DNS records generally consist of several fields. In these you’ll find all the relevant information. In comparison to other types, the SOA record has many fields:
- <name>: zone name
- <class>: network class
- <type>: record type
- <mname>: master name
- <rname>: email address for the responsible administrator
- <serial>: incremental serial number that specifies the zone file version
- <refresh>: time specification when a slave must request the current master version
- <retry>: time specification when a slave is supposed to again perform a failed request attempt
- <expire>: time specification from which a slave does not release further information in the absence of feedback from the master
- <minimum>: time specification for how long information may be retained in a cache
The first three fields are typical for DNS records. The zone name is a domain name in the form of a Fully Qualified Domain Name (FQDN). This means that the specification – different from what you may recognize from a URL – ends with a period. The reason for this is that an FQDN shows the domain’s complete hierarchical structure, which has a root directory at the end. This is of course empty, which is why only the separating period remains. You’ll find this notation in all DNS domain names as well as in the MNAME and RNAME fields.
The class field has only historical relevance and for this reason is simply omitted in many cases. When DNS was being developed, there was also the Hesiod (HS) and Chaos (CH) projects. Both are now obsolete, which is why only the internet with the IN abbreviation can be utilized in this field. The type refers to the kind of DNS record being used, so in this case, SOA.
MNAME is also known as primary master and specifies which server is located above the slave. This is so that the name server is defined through which the subordinate server must attempt a zone transfer. When formatting the email address in the RNAME field, there are some specific features to take into account. An @ symbol is not permitted in the notation. Instead, a period separates the local part (e.g. the user name) from the domain. Should there be a period before the @ symbol in the original email address, one must denote this with a backslash (\).

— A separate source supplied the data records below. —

-- ==== Sys2Proof/Laws/Vectors.lean ====
section
/-!
SUPPORT. The outcome `done`: it settles the interrupt vectors (R665, R666) and changes nothing but the vectors and the mark of
an injected error. Words that no vector looks at may change and leave the vectors settled.
-/

namespace Sys2Proof.Machine

/-! ### Sending -/

/-- Sending a vector changes the table of vectors alone. -/
theorem sendVector_eq (s : State) (v : Nat) : ∃ m, sendVector s v = { s with msix := m } := by
  unfold sendVector
  split <;> exact ⟨_, rfl⟩

theorem sendVectors_eq (l : List Nat) (s : State) : ∃ m, l.foldl sendVector s = { s with msix := m } := by
  induction l generalizing s with
  | nil => exact ⟨s.msix, rfl⟩
  | cons v l ih =>
    obtain ⟨m, e⟩ := sendVector_eq s v
    obtain ⟨k, f⟩ := ih { s with msix := m }
    exact ⟨k, by rw [List.foldl_cons, e, f]⟩

/-- Settling changes the table of vectors alone. -/
theorem settle_eq (a : BitVec 64) (s : State) : ∃ m, settle a s = { s with msix := m } := by
  unfold settle
  extract_lets c send m t
  split
  · exact ⟨_, rfl⟩
  · obtain ⟨k, f⟩ := sendVectors_eq ((List.range 64).filter (fun v => send.getLsbD v)) t
    exact ⟨k, by rw [f]⟩

/-- A command's outcome: the state with its vectors settled; nothing else of it is changed but the mark of injection. -/
theorem done_eq (s : State) : ∃ m, done s = .next { s with msix := m, err.inj := false } := by
  obtain ⟨m, e⟩ := settle_eq 0#64 { s with err.inj := false }
  exact ⟨m, by rw [done, e]⟩

/-! ### Conditions -/

theorem vectorConditions_congr {s t : State} (h : t.reg = s.reg) (hf : t.fuse = s.fuse) :
    vectorConditions t = vectorConditions s := by
  have e : regCondition t = regCondition s := by
    funext a w
    unfold regCondition intStat fbit fget
    rw [rawWord_congr h hf]
  unfold vectorConditions
  rw [h, e]

theorem foldl_or_acc {α : Type} (f : α → BitVec 64) (l : List α) (a : BitVec 64) :
    l.foldl (fun acc c => acc ||| f c) a = a ||| l.foldl (fun acc c => acc ||| f c) 0#64 := by
  induction l generalizing a with
  | nil => simp
  | cons x l ih =>
    simp only [List.foldl_cons]
    rw [ih, ih (0#64 ||| f x)]
    simp [BitVec.or_assoc]

theorem fold_put_zero (f : Nat → Word → BitVec 64) (m : List (Nat × Word)) (k : Nat) (v : Word) (h : ∀ w, f k w = 0#64) :
    (SMap.put m k v).foldl (fun acc c => acc ||| f c.1 c.2) 0#64 = m.foldl (fun acc c => acc ||| f c.1 c.2) 0#64 := by
  induction m with
  | nil => simp [SMap.put, h]
  | cons e m ih =>
    obtain ⟨a, u⟩ := e
    simp only [SMap.put]
    split
    · simp [h]
    · split
      · rename_i _ h2
        subst h2
        simp [h]
      · simp only [List.foldl_cons]
        rw [foldl_or_acc, ih, ← foldl_or_acc]

/-- The offsets of words that no vector looks at. -/
def quietOff (off : Nat) : Bool :=
  decide (off < 0x1000) && !([0x08, 0x14, 0x18, 0x28, 0x50, 0x54].contains off)

theorem vectorConditions_putWord (s : State) (p : Page) (off v : Nat) (h : quietOff off = true) :
    vectorConditions (putWord s p off v) = vectorConditions s := by
  simp [quietOff] at h
  obtain ⟨hlt, h8, h14, h18, h28, h50, h54⟩ := h
  have hm := pageBase_mod p
  have key : ∀ (q : Page) (o : Nat), o < 0x1000 → o ≠ off → pageBase q + o ≠ pageBase p + off := by
    intro q o ho hne
    exact wordKey_ne p q off o hlt ho (.inr hne)
  have hreg : regCondition (putWord s p off v) = regCondition s := by
    funext a w
    have e14 : ∀ q, rawWord (putWord s p off v) q 0x14 = rawWord s q 0x14 :=
      fun q => rawWord_putWord_ne _ _ _ _ _ _ (key q _ (by omega) (by omega))
    have e18 : ∀ q, rawWord (putWord s p off v) q 0x18 = rawWord s q 0x18 :=
      fun q => rawWord_putWord_ne _ _ _ _ _ _ (key q _ (by omega) (by omega))
    have e8 : ∀ q, fbit (putWord s p off v) q HDR.PAGE_CTRL_EN = fbit s q HDR.PAGE_CTRL_EN := fun q => by
      unfold fbit fget
      rw [show HDR.PAGE_CTRL_EN.off = 8 from rfl, rawWord_putWord_ne _ _ _ _ _ _ (key q 8 (by omega) (by omega))]
    unfold regCondition intStat
    cases pageAt a with
    | none => rfl
    | some q =>
      dsimp only
      rw [e14, e18, e8]
  have hk : ∀ w, regCondition s (pageBase p + off) w = 0#64 := by
    intro w
    unfold regCondition
    have : (pageBase p + off) % 0x1000 = off := by omega
    rw [this]
    cases pageAt (pageBase p + off) with
    | none => rfl
    | some q => simp [h18, h28, h50, h54]
  unfold vectorConditions
  rw [hreg]
  exact fold_put_zero (regCondition s) _ _ _ hk

/-! ### Settled vectors -/

theorem settled_of_same {s t : State} (h1 : t.reg = s.reg) (h2 : t.fuse = s.fuse) (h3 : t.msix.cond = s.msix.cond)
    (h4 : t.msix.pend = s.msix.pend) (h : Settled s) : Settled t :=
  ⟨by rw [h3, h.1, vectorConditions_congr h1 h2], by rw [h3, h4]; exact h.2⟩

theorem settled_putWord (s : State) (p : Page) (off v : Nat) (h : quietOff off = true) (hs : Settled s) :
    Settled (putWord s p off v) :=
  ⟨by rw [vectorConditions_putWord _ _ _ _ h]; exact hs.1, hs.2⟩

theorem sendVectors_pend (l : List Nat) (c : BitVec 64) (s : State) (hl : ∀ v ∈ l, c.getLsbD v = true)
    (hp : s.msix.pend &&& ~~~ c = 0#64) :
    (l.foldl sendVector s).msix.cond = s.msix.cond ∧ (l.foldl sendVector s).msix.pend &&& ~~~ c = 0#64 := by
  induction l generalizing s with
  | nil => exact ⟨rfl, hp⟩
  | cons v l ih =>
    have hv := hl v (by simp)
    have h1 : (sendVector s v).msix.cond = s.msix.cond := by
      unfold sendVector
      split <;> rfl
    have h2 : (sendVector s v).msix.pend &&& ~~~ c = 0#64 := by
      unfold sendVector
      split
      · show (s.msix.pend ||| vecBit v) &&& ~~~ c = 0#64
        apply BitVec.eq_of_getLsbD_eq
        intro i hi
        have h := congrArg (fun b => b.getLsbD i) hp
        simp only [vecBit, BitVec.getLsbD_and, BitVec.getLsbD_or, BitVec.getLsbD_not, BitVec.getLsbD_ofNat, hi,
          Nat.testBit_two_pow] at h ⊢
        by_cases e : v = i
        · subst e
          simp [hv]
        · simpa [e] using h
      · exact hp
    have := ih (sendVector s v) (fun w hw => hl w (by simp [hw])) h2
    simp only [List.foldl_cons]
    exact ⟨this.1.trans h1, this.2⟩

theorem settle_settled (a : BitVec 64) (s : State) : Settled (settle a s) := by
  obtain ⟨k, hk⟩ := settle_eq a s
  have hreg : (settle a s).reg = s.reg := by rw [hk]
  have hfuse : (settle a s).fuse = s.fuse := by rw [hk]
  refine ⟨?_, ?_⟩
  · rw [vectorConditions_congr hreg hfuse]
    unfold settle
    extract_lets c send m t
    split
    · rfl
    · exact (sendVectors_pend _ c t (by
        intro v hv
        have := (List.mem_filter.mp hv).2
        simp only [send, BitVec.getLsbD_and] at this
        simp at this
        exact this.1) (by
        show (s.msix.pend &&& c) &&& ~~~ c = 0#64
        rw [BitVec.and_assoc]
        simp)).1
  · unfold settle
    extract_lets c send m t
    have hc : t.msix.cond = c := rfl
    have hp : t.msix.pend &&& ~~~ c = 0#64 := by
      show (s.msix.pend &&& c) &&& ~~~ c = 0#64
      rw [BitVec.and_assoc]
      simp
    split
    · exact hp
    · have h := sendVectors_pend ((List.range 64).filter (fun v => send.getLsbD v)) c t (by
        intro v hv
        have := (List.mem_filter.mp hv).2
        simp only [send, BitVec.getLsbD_and] at this
        simp at this
        exact this.1) hp
      rw [h.1, hc]
      exact h.2

end Sys2Proof.Machine
end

The serial number must be incrementally increased with each change made to the zone file. Two versions have become established. On the one hand, a simple process can begin at 1 and with each change to the serial number be increased by 1. With this option, the number of changes already made can be read from the serial number.
The other option is choosing a date format: YYYYMMDDVV. One begins with a four-digit year specification, followed by the month and day (each comprising two positions) and ends the specification in turn with a two-digit version number. In this format, one can thus identify the date the version was created. With each change that is made on the same day, the version number increases by one. On a new day, the serial number adjusts to the appropriate place and the version number is reset to 00.
The SOA record ends with three to four time specifications – each in seconds. The first field (“Refresh”) specifies the time lag until the slave again asks the master for a current version of the zone file. Should this request go unanswered, the “Retry” field regulates when a new attempt is to be carried out. It is important for this specification to be smaller than the previous one.
If the server that’s situated lower in the hierarchy receives no further replies, the third time specification (“Expire”) determines how long the zone file may still be used before the server refuses DNS information delivery. Should the server continue to send old zone file data to the clients submitting requests, it may no longer be valid. This may lead to connection issues and security risks.
The “Minimum” field completes the record. This corresponds to the time to live, as you may be familiar with from other DNS record types. It specifies how long a client may hold the requested information in the cache before a new request must be sent. Most of the time, however, the TTL is set for the entire zone with the $TTL directive. Once this is done, it doesn’t have to be performed separately for each entry. The zone name can also be determined as early as the beginning of the file, then assigned the $ORIGIN directive.
The entry always appears at the beginning of the zone file.